Implementation and Sustainability
Phased Rollout Strategy
Use stepped-wedge design where hospitals sequentially cross over from control to intervention at randomized time points 1. This design:
- Allows all hospitals to eventually receive the intervention (ethical advantage) 1
- Provides multiple baseline and post-intervention measurements 1
- Accounts for temporal trends in resistance patterns 1
Assess sustainability at 12,24, and 36 months post-implementation, particularly evaluating organizational impact, resource diversion, and cost-effectiveness 1. Programs showing initial success often fail without sustained administrative support 1.
Cost-Effectiveness Analysis
Include direct antibiotic cost savings as secondary outcome, with previous programs demonstrating 28-45% reductions in antimicrobial expenditures 2. One multi-hospital program achieved cumulative savings of 6.3 million Saudi Riyals with minimal program costs 2.

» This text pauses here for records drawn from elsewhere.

-- ==== Sys2Proof/Laws/State.lean ====
section
/-! SUPPORT. One lemma per field per update of State: an update of one field leaves every other as it was. -/

namespace Sys2Proof.Machine

/-! `State.setReg` changes `regs` alone. -/

@[simp] theorem State.setReg_halves (s : State) (n : RegName) (i j : Nat) (v : BitVec 64) : (s.setReg n i j v).halves = s.halves := rfl
@[simp] theorem State.setReg_mem (s : State) (n : RegName) (i j : Nat) (v : BitVec 64) : (s.setReg n i j v).mem = s.mem := rfl
@[simp] theorem State.setReg_poisoned (s : State) (n : RegName) (i j : Nat) (v : BitVec 64) : (s.setReg n i j v).poisoned = s.poisoned := rfl
@[simp] theorem State.setReg_timers (s : State) (n : RegName) (i j : Nat) (v : BitVec 64) : (s.setReg n i j v).timers = s.timers := rfl
@[simp] theorem State.setReg_tb (s : State) (n : RegName) (i j : Nat) (v : BitVec 64) : (s.setReg n i j v).tb = s.tb := rfl
@[simp] theorem State.setReg_threads (s : State) (n : RegName) (i j : Nat) (v : BitVec 64) : (s.setReg n i j v).threads = s.threads := rfl
@[simp] theorem State.setReg_cores (s : State) (n : RegName) (i j : Nat) (v : BitVec 64) : (s.setReg n i j v).cores = s.cores := rfl
@[simp] theorem State.setReg_turns (s : State) (n : RegName) (i j : Nat) (v : BitVec 64) : (s.setReg n i j v).turns = s.turns := rfl
@[simp] theorem State.setReg_bellStacks (s : State) (n : RegName) (i j : Nat) (v : BitVec 64) : (s.setReg n i j v).bellStacks = s.bellStacks := rfl
@[simp] theorem State.setReg_bellFirst (s : State) (n : RegName) (i j : Nat) (v : BitVec 64) : (s.setReg n i j v).bellFirst = s.bellFirst := rfl
@[simp] theorem State.setReg_jtagDebug (s : State) (n : RegName) (i j : Nat) (v : BitVec 64) : (s.setReg n i j v).jtagDebug = s.jtagDebug := rfl
@[simp] theorem State.setReg_lanes (s : State) (n : RegName) (i j : Nat) (v : BitVec 64) : (s.setReg n i j v).lanes = s.lanes := rfl
@[simp] theorem State.setReg_quads (s : State) (n : RegName) (i j : Nat) (v : BitVec 64) : (s.setReg n i j v).quads = s.quads := rfl
@[simp] theorem State.setReg_trunks (s : State) (n : RegName) (i j : Nat) (v : BitVec 64) : (s.setReg n i j v).trunks = s.trunks := rfl
@[simp] theorem State.setReg_parcels (s : State) (n : RegName) (i j : Nat) (v : BitVec 64) : (s.setReg n i j v).parcels = s.parcels := rfl
@[simp] theorem State.setReg_waiting (s : State) (n : RegName) (i j : Nat) (v : BitVec 64) : (s.setReg n i j v).waiting = s.waiting := rfl
@[simp] theorem State.setReg_nextParcel (s : State) (n : RegName) (i j : Nat) (v : BitVec 64) : (s.setReg n i j v).nextParcel = s.nextParcel := rfl
@[simp] theorem State.setReg_claims (s : State) (n : RegName) (i j : Nat) (v : BitVec 64) : (s.setReg n i j v).claims = s.claims := rfl
@[simp] theorem State.setReg_leafQ (s : State) (n : RegName) (i j : Nat) (v : BitVec 64) : (s.setReg n i j v).leafQ = s.leafQ := rfl
@[simp] theorem State.setReg_halls (s : State) (n : RegName) (i j : Nat) (v : BitVec 64) : (s.setReg n i j v).halls = s.halls := rfl
@[simp] theorem State.setReg_galLossy (s : State) (n : RegName) (i j : Nat) (v : BitVec 64) : (s.setReg n i j v).galLossy = s.galLossy := rfl
@[simp] theorem State.setReg_galCount (s : State) (n : RegName) (i j : Nat) (v : BitVec 64) : (s.setReg n i j v).galCount = s.galCount := rfl
@[simp] theorem State.setReg_versions (s : State) (n : RegName) (i j : Nat) (v : BitVec 64) : (s.setReg n i j v).versions = s.versions := rfl
@[simp] theorem State.setReg_meters (s : State) (n : RegName) (i j : Nat) (v : BitVec 64) : (s.setReg n i j v).meters = s.meters := rfl
@[simp] theorem State.setReg_nodes (s : State) (n : RegName) (i j : Nat) (v : BitVec 64) : (s.setReg n i j v).nodes = s.nodes := rfl
@[simp] theorem State.setReg_ports (s : State) (n : RegName) (i j : Nat) (v : BitVec 64) : (s.setReg n i j v).ports = s.ports := rfl
@[simp] theorem State.setReg_hosts (s : State) (n : RegName) (i j : Nat) (v : BitVec 64) : (s.setReg n i j v).hosts = s.hosts := rfl
@[simp] theorem State.setReg_prts (s : State) (n : RegName) (i j : Nat) (v : BitVec 64) : (s.setReg n i j v).prts = s.prts := rfl
@[simp] theorem State.setReg_mailboxes (s : State) (n : RegName) (i j : Nat) (v : BitVec 64) : (s.setReg n i j v).mailboxes = s.mailboxes := rfl
@[simp] theorem State.setReg_alcoves (s : State) (n : RegName) (i j : Nat) (v : BitVec 64) : (s.setReg n i j v).alcoves = s.alcoves := rfl
@[simp] theorem State.setReg_bridge (s : State) (n : RegName) (i j : Nat) (v : BitVec 64) : (s.setReg n i j v).bridge = s.bridge := rfl
@[simp] theorem State.setReg_reqs (s : State) (n : RegName) (i j : Nat) (v : BitVec 64) : (s.setReg n i j v).reqs = s.reqs := rfl
@[simp] theorem State.setReg_nextReq (s : State) (n : RegName) (i j : Nat) (v : BitVec 64) : (s.setReg n i j v).nextReq = s.nextReq := rfl
@[simp] theorem State.setReg_heads (s : State) (n : RegName) (i j : Nat) (v : BitVec 64) : (s.setReg n i j v).heads = s.heads := rfl
@[simp] theorem State.setReg_canvas (s : State) (n : RegName) (i j : Nat) (v : BitVec 64) : (s.setReg n i j v).canvas = s.canvas := rfl
@[simp] theorem State.setReg_tds (s : State) (n : RegName) (i j : Nat) (v : BitVec 64) : (s.setReg n i j v).tds = s.tds := rfl
@[simp] theorem State.setReg_beacons (s : State) (n : RegName) (i j : Nat) (v : BitVec 64) : (s.setReg n i j v).beacons = s.beacons := rfl
@[simp] theorem State.setReg_usb (s : State) (n : RegName) (i j : Nat) (v : BitVec 64) : (s.setReg n i j v).usb = s.usb := rfl
@[simp] theorem State.setReg_power (s : State) (n : RegName) (i j : Nat) (v : BitVec 64) : (s.setReg n i j v).power = s.power := rfl
@[simp] theorem State.setReg_warden (s : State) (n : RegName) (i j : Nat) (v : BitVec 64) : (s.setReg n i j v).warden = s.warden := rfl
@[simp] theorem State.setReg_chip (s : State) (n : RegName) (i j : Nat) (v : BitVec 64) : (s.setReg n i j v).chip = s.chip := rfl
@[simp] theorem State.setReg_bellSince (s : State) (n : RegName) (i j : Nat) (v : BitVec 64) : (s.setReg n i j v).bellSince = s.bellSince := rfl
@[simp] theorem State.setReg_aer (s : State) (n : RegName) (i j : Nat) (v : BitVec 64) : (s.setReg n i j v).aer = s.aer := rfl
@[simp] theorem State.setReg_out (s : State) (n : RegName) (i j : Nat) (v : BitVec 64) : (s.setReg n i j v).out = s.out := rfl
@[simp] theorem State.setReg_reply (s : State) (n : RegName) (i j : Nat) (v : BitVec 64) : (s.setReg n i j v).reply = s.reply := rfl
@[simp] theorem State.setReg_free (s : State) (n : RegName) (i j : Nat) (v : BitVec 64) : (s.setReg n i j v).free = s.free := rfl
@[simp] theorem State.setReg_pending (s : State) (n : RegName) (i j : Nat) (v : BitVec 64) : (s.setReg n i j v).pending = s.pending := rfl
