-- ==== Sys2Proof/Laws/Reads.lean ====
section
/-! SUPPORT. Reads of registers, memory, timers, threads and cores through an update of another field. -/

namespace Sys2Proof.Machine
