-- ==== Sys2Proof/Laws/Ops.lean ====
section
/-! SUPPORT. What the named operations do: registers and fields read back, timers, memory, and the canonical forms. -/

namespace Sys2Proof.Machine

/-! Ranks. -/

theorem pairNum_inj {a b c d : Nat} (h : pairNum a b = pairNum c d) : a = c ∧ b = d := by
  unfold pairNum at h
  have h1 : a + b = c + d := by
    rcases lt_trichotomy (a + b) (c + d) with h' | h' | h'
    · nlinarith
    · exact h'
    · nlinarith
  rw [h1] at h
  omega

theorem regNum_eq : ∀ n, regNum n = n.ctorIdx := by intro n; cases n <;> rfl

theorem regNum_inj : Function.Injective regNum := by
  intro a b h
  rw [regNum_eq, regNum_eq] at h
  rw [← RegName.ofNat_ctorIdx a, ← RegName.ofNat_ctorIdx b, h]

theorem regRank_inj : Function.Injective regRank := by
  intro a b h
  obtain ⟨h1, h2⟩ := pairNum_inj h
  obtain ⟨h3, h4⟩ := pairNum_inj h1
  have h5 := regNum_inj h3
  cases a; cases b
  simp_all

theorem timerRank_inj : Function.Injective timerRank := by
  intro a b h
  obtain ⟨h1, h2⟩ := pairNum_inj h
  obtain ⟨h3, h4⟩ := pairNum_inj h1
  have h5 : a.kind = b.kind := by rw [← TimerKind.ofNat_ctorIdx a.kind, ← TimerKind.ofNat_ctorIdx b.kind, h3]
  cases a; cases b
  simp_all

/-! Registers. -/

@[simp] theorem State.reg_setReg_same (s : State) (n : RegName) (i j : Nat) (v : BitVec 64) :
    (s.setReg n i j v).reg n i j = v := by simp [State.reg, State.setReg]

theorem State.reg_setReg (s : State) (n m : RegName) (i j k l : Nat) (v : BitVec 64) :
    (s.setReg n i j v).reg m k l = if n = m ∧ i = k ∧ j = l then v else s.reg m k l := by
  simp [State.reg, State.setReg, tabGet_set, RegId.mk.injEq]

theorem State.reg_setFld (s : State) (f : Fld) (m : RegName) (i j k l v : Nat) :
    (s.setFld f i j v).reg m k l = if f.reg = m ∧ i = k ∧ j = l then fldPut f v (s.reg f.reg i j) else s.reg m k l :=
  State.reg_setReg ..

/-- A write of one register leaves every other as it was. -/
theorem State.reg_setReg_other (s : State) {n m : RegName} {i j k l : Nat} (v : BitVec 64)
    (h : ¬(n = m ∧ i = k ∧ j = l)) : (s.setReg n i j v).reg m k l = s.reg m k l := by simp [State.reg_setReg, h]

/-- What a field reads depends on its bits alone. -/
theorem fldGet_eq_testBit (f : Fld) (w : BitVec 64) (n : Nat) :
    (fldGet f w).testBit n = (decide (n < f.hi - f.lo + 1) && w.toNat.testBit (f.lo + n)) := by
  simp only [fldGet, Nat.testBit_mod_two_pow, Nat.testBit_div_two_pow, Nat.add_comm]

/-- The bits of a field's mask. -/
theorem fldMask_testBit (f : Fld) (n : Nat) :
    (fldMask f).toNat.testBit n = (decide (n < 64) && decide (f.lo ≤ n) && decide (n ≤ f.lo + (f.hi - f.lo))) := by
  simp only [fldMask, BitVec.toNat_ofNat, Nat.testBit_mod_two_pow, Nat.testBit_mul_two_pow, Nat.testBit_two_pow_sub_one]
  by_cases h1 : n < 64 <;> by_cases h2 : f.lo ≤ n <;> simp [h1, h2]
  omega

/-- The bits of a register value with a field replaced. -/
theorem fldPut_testBit (f : Fld) (v : Nat) (w : BitVec 64) (n : Nat) (hn : n < 64) :
    (fldPut f v w).toNat.testBit n =
      (if f.lo ≤ n ∧ n ≤ f.lo + (f.hi - f.lo) then v.testBit (n - f.lo) else w.toNat.testBit n) := by
  have h0 : ∀ (a : BitVec 64), a.toNat.testBit n = a.getLsbD n := fun a => rfl
  rw [h0, h0]
  have hm : (fldMask f).getLsbD n = (decide (f.lo ≤ n) && decide (n ≤ f.lo + (f.hi - f.lo))) := by
    rw [← h0, fldMask_testBit]; simp [hn]
  simp only [fldPut, BitVec.getLsbD_or, BitVec.getLsbD_and, BitVec.getLsbD_not, hm, hn, decide_true, Bool.true_and]
  have hv : (BitVec.ofNat 64 (v % 2 ^ (f.hi - f.lo + 1) * 2 ^ f.lo)).getLsbD n =
      (decide (f.lo ≤ n) && (decide (n - f.lo < f.hi - f.lo + 1) && v.testBit (n - f.lo))) := by
    rw [BitVec.getLsbD_ofNat, Nat.testBit_mul_two_pow, Nat.testBit_mod_two_pow]; simp [hn]
  rw [hv]
  by_cases h1 : f.lo ≤ n <;> by_cases h2 : n ≤ f.lo + (f.hi - f.lo) <;> simp [h1, h2] <;> omega

/-- A field reads back what was put into it, in the field's width. -/
theorem fldGet_fldPut_same (f : Fld) (v : Nat) (w : BitVec 64) (h : f.hi < 64) (h' : f.lo ≤ f.hi) :
    fldGet f (fldPut f v w) = v % 2 ^ (f.hi - f.lo + 1) := by
  apply Nat.eq_of_testBit_eq
  intro n
  rw [fldGet_eq_testBit, Nat.testBit_mod_two_pow]
  by_cases hn : n < f.hi - f.lo + 1
  · rw [fldPut_testBit _ _ _ _ (by omega)]
    simp [hn]; omega
  · simp [hn]

/-- Two fields that share no bit do not touch each other. -/
theorem fldGet_fldPut_apart (f g : Fld) (v : Nat) (w : BitVec 64) (hg : g.hi < 64) (hg' : g.lo ≤ g.hi)
    (h : g.hi < f.lo ∨ f.lo + (f.hi - f.lo) < g.lo) : fldGet g (fldPut f v w) = fldGet g w := by
  apply Nat.eq_of_testBit_eq
  intro n
  rw [fldGet_eq_testBit, fldGet_eq_testBit]
  by_cases hn : n < g.hi - g.lo + 1
  · rw [fldPut_testBit _ _ _ _ (by omega)]
    have : ¬(f.lo ≤ g.lo + n ∧ g.lo + n ≤ f.lo + (f.hi - f.lo)) := by omega
    simp [this]
  · simp [hn]

/-- A field that was written reads back the value in its width. -/
theorem State.fld_setFld_same (s : State) (f : Fld) (i j v : Nat) (h : f.hi < 64) (h' : f.lo ≤ f.hi) :
    (s.setFld f i j v).fld f i j = v % 2 ^ (f.hi - f.lo + 1) := by
  simp [State.fld, State.setFld, fldGet_fldPut_same f v _ h h']

/-- A field of another register, or of the same register with no bit in common, reads as before. -/
theorem State.fld_setFld_other (s : State) (f g : Fld) (i j k l v : Nat) (hg : g.hi < 64) (hg' : g.lo ≤ g.hi)
    (h : ¬(f.reg = g.reg ∧ i = k ∧ j = l) ∨ g.hi < f.lo ∨ f.lo + (f.hi - f.lo) < g.lo) :
    (s.setFld f i j v).fld g k l = s.fld g k l := by
  by_cases hs : f.reg = g.reg ∧ i = k ∧ j = l
  · obtain ⟨h1, rfl, rfl⟩ := hs
    simp only [State.fld, State.setFld, ← h1, State.reg_setReg_same]
    exact fldGet_fldPut_apart f g v _ hg hg' (by tauto)
  · simp [State.fld, State.reg_setFld, hs]

/-! Timers. -/

@[simp] theorem State.deadline_arm_same (s : State) (k : TimerKind) (i j ns : Nat) :
    (s.arm k i j ns).deadline k i j = some (s.tb + ns) := by simp [State.deadline, State.arm]

@[simp] theorem State.deadline_disarm_same (s : State) (k : TimerKind) (i j : Nat) :
    (s.disarm k i j).deadline k i j = none := by simp [State.deadline, State.disarm]

theorem State.deadline_arm (s : State) (k l : TimerKind) (i j a b ns : Nat) :
    (s.arm k i j ns).deadline l a b = if k = l ∧ i = a ∧ j = b then some (s.tb + ns) else s.deadline l a b := by
  simp [State.deadline, State.arm, tabGet_set, TimerId.mk.injEq]

theorem State.deadline_disarm (s : State) (k l : TimerKind) (i j a b : Nat) :
    (s.disarm k i j).deadline l a b = if k = l ∧ i = a ∧ j = b then none else s.deadline l a b := by
  simp [State.deadline, State.disarm, tabGet_set, TimerId.mk.injEq]

/-! Memory. -/

@[simp] theorem State.byte_setByte_same (s : State) (a : Nat) (v : Byte) : (s.setByte a v).byte a = v := by
  simp [State.byte, State.setByte]

theorem State.byte_setByte (s : State) (a b : Nat) (v : Byte) :
    (s.setByte a v).byte b = if a = b then v else s.byte b := by simp [State.byte, State.setByte, tabGet_set]

/-- A store of a list of bytes: inside it each address reads its byte, outside it as before. -/
theorem State.byte_setBytes (s : State) (a b : Nat) (l : List Byte) :
    (s.setBytes a l).byte b = if a ≤ b ∧ b < a + l.length then l.getD (b - a) 0 else s.byte b := by
  induction l generalizing s a with
  | nil =>
    have : ¬(a ≤ b ∧ b < a) := by omega
    simp [State.setBytes, this]
  | cons v l ih =>
    rw [State.setBytes, ih, State.byte_setByte]
    by_cases h : a = b
    · subst h; simp
    · by_cases h2 : a + 1 ≤ b ∧ b < a + 1 + l.length
      · have h3 : a ≤ b ∧ b < a + (v :: l).length := by simp; omega
        have h4 : b - a = (b - (a + 1)) + 1 := by omega
        simp only [h2, h3, and_self, if_true, h4, List.getD_cons_succ]
      · have h3 : ¬(a ≤ b ∧ b < a + (v :: l).length) := by simp; omega
        simp only [h2, h3, if_false, h]

/-- A store of bytes changes memory alone. -/
theorem State.setBytes_eq (s : State) (a : Nat) (l : List Byte) : s.setBytes a l = { s with mem := (s.setBytes a l).mem } := by
  induction l generalizing s a with
  | nil => rfl
  | cons v l ih => rw [State.setBytes, ih]; rfl

/-! Canonical forms (INVENTORY.md, State). -/

theorem State.setReg_wf {s : State} (n : RegName) (i j : Nat) (v : BitVec 64) (h : tabWf regRank regReset s.regs = true) :
    tabWf regRank regReset (s.setReg n i j v).regs = true := tabWf_set regRank_inj _ _ h

theorem State.resetRegs_wf {s : State} (p : RegId → Bool) (h : tabWf regRank regReset s.regs = true) :
    tabWf regRank regReset (s.resetRegs p).regs = true := tabWf_filter _ h

theorem State.arm_wf {s : State} (k : TimerKind) (i j ns : Nat)
    (h : tabWf timerRank (fun _ => (none : Option Nat)) s.timers = true) :
    tabWf timerRank (fun _ => (none : Option Nat)) (s.arm k i j ns).timers = true := tabWf_set timerRank_inj ⟨k, i, j⟩ (some (s.tb + ns)) h

theorem State.disarm_wf {s : State} (k : TimerKind) (i j : Nat)
    (h : tabWf timerRank (fun _ => (none : Option Nat)) s.timers = true) :
    tabWf timerRank (fun _ => (none : Option Nat)) (s.disarm k i j).timers = true := tabWf_set timerRank_inj ⟨k, i, j⟩ none h

theorem State.setByte_wf {s : State} (a : Nat) (v : Byte) (h : Memory.wf s.mem = true) : Memory.wf (s.setByte a v).mem = true :=
  tabWf_set Function.injective_id _ _ h

theorem State.setBytes_wf {s : State} (a : Nat) (l : List Byte) (h : Memory.wf s.mem = true) :
    Memory.wf (s.setBytes a l).mem = true := by
  induction l generalizing s a with
  | nil => exact h
  | cons v l ih => exact ih (a + 1) (State.setByte_wf a v h)

theorem Memory.wf_filter {m : List Host.Cell} (p : Host.Cell → Bool) (h : Memory.wf m = true) : Memory.wf (m.filter p) = true :=
  tabWf_filter p h

end Sys2Proof.Machine
end

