-- ==== Sys2Proof/Laws/Threads.lean ====
section
/-! SUPPORT. What issue does with an instruction that passes every check, and reads of a thread after a write of it. -/

namespace Sys2Proof.Machine

@[simp] theorem State.thr_setThr_same (s : State) (c t : Nat) (v : Thread) : (s.setThr c t v).thr c t = v := by
  simp [State.thr, State.setThr]

theorem State.threads_setThr_other (s : State) (c t k : Nat) (v : Thread) (h : k ≠ c * 8 + t) :
    unitGet {} (s.setThr c t v).threads k = unitGet {} s.threads k := unitGet_set_other _ _ _ h

/-- An instruction that passes every check has its own effect and no other. -/
theorem State.wzIssue_issues {s : State} {x : Issue} {q : WzReq} {chk : State → WzCheck} (body : State → State)
    (h : s.issues x q chk = true) :
    s.wzIssue x q chk body = body (s.tookTurn x.core.val x.thread.val) := by
  simp only [State.issues, State.at_, Bool.and_eq_true, Bool.not_eq_true'] at h
  obtain ⟨⟨⟨⟨⟨⟨⟨⟨⟨⟨⟨⟨h1, h2⟩, h3⟩, h4⟩, h5⟩, h6⟩, hu⟩, h7⟩, h8⟩, h9⟩, h10⟩, h11⟩, h12⟩ := h
  have h10' := List.any_eq_false.1 h10
  have hf : s.faultFor x.core.val x.thread.val q = none := by
    unfold State.faultFor
    have h1 : (s.wzCore x.core.val).ot.find? (fun e => e.faultsFor x.thread.val q && e.status != 2) = none := by
      rw [List.find?_eq_none]; intro e he; simp [h10' e he]
    rw [h1]
    show (s.wzCore x.core.val).ot.find? (fun e => e.faultsFor x.thread.val q) = none
    rw [List.find?_eq_none]; exact h10'
  have hc : chk s = none := by simpa using h11
  unfold State.wzIssue
  simp only [h1, h2, h3, h4, h5, h6, hu, h7, h8, h9, hf, hc, Bool.not_true, Bool.or_false, if_false,
    Bool.false_eq_true]
  cases hq : q.tag with
  | none => rfl
  | some g =>
    simp only [hq, Bool.and_eq_true, decide_eq_true_eq] at h12
    have h13 : (s.otFind x.core.val x.thread.val g).isSome = false := by simpa using h12.1
    have h14 : ¬otSize x.core.val ≤ (s.wzCore x.core.val).ot.length := by omega
    simp [h13, h14]

/-- g0 reads 0 (03 R74). -/
@[simp] theorem Thread.g_zero (th : Thread) : th.g 0 = 0 := rfl

@[simp] theorem Thread.g_setG_same (th : Thread) (r : Nat) (v : Word) : (th.setG r v).g r = if r = 0 then 0 else v := by
  by_cases h : r = 0 <;> simp [Thread.g, Thread.setG, h]

theorem Thread.g_setG_other (th : Thread) {r k : Nat} (v : Word) (h : k ≠ r) : (th.setG r v).g k = th.g k := by
  by_cases h0 : r = 0
  · simp [Thread.setG, h0]
  · simp [Thread.g, Thread.setG, h0, unitGet_set_other _ _ _ h]

@[simp] theorem Thread.next_g (th : Thread) (r : Nat) : th.next.g r = th.g r := rfl
@[simp] theorem Thread.next_p (th : Thread) (i : Nat) : th.next.p i = th.p i := rfl

theorem Thread.setG_eq (th : Thread) (r : Nat) (v : Word) : th.setG r v = { th with gpr := (th.setG r v).gpr } := by
  unfold Thread.setG; split <;> rfl

theorem Thread.setP_eq (th : Thread) (i : Nat) (v : Bool) : th.setP i v = { th with preds := (th.setP i v).preds } := by
  unfold Thread.setP; split <;> rfl

end Sys2Proof.Machine
end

Calculate cost per MDRO infection prevented and cost per C. difficile case avoided, as these represent substantial downstream healthcare costs 2, 3.
Common Pitfalls to Avoid
Do not rely solely on process measures (antibiotic consumption) without clinical safety outcomes 5. Studies measuring only DDD reduction without mortality or clinical cure data cannot confirm patient safety 1.
Avoid uncontrolled before-after designs that dominate current stewardship literature but fail to account for temporal trends, regression to the mean, and selection bias 1. These designs provide low-quality evidence unsuitable for practice-changing recommendations 1.
Do not implement multifaceted interventions without process evaluation to identify which specific components drive observed effects 1, 6. Without fidelity assessment, it remains unclear whether interventions that fail did so because they were ineffective or poorly implemented 1.
Ensure adequate follow-up duration for resistance outcomes, as changes in colonization and infection patterns may require 12-24 months to manifest 1, 3. Short-term studies miss critical long-term safety and resistance signals 1.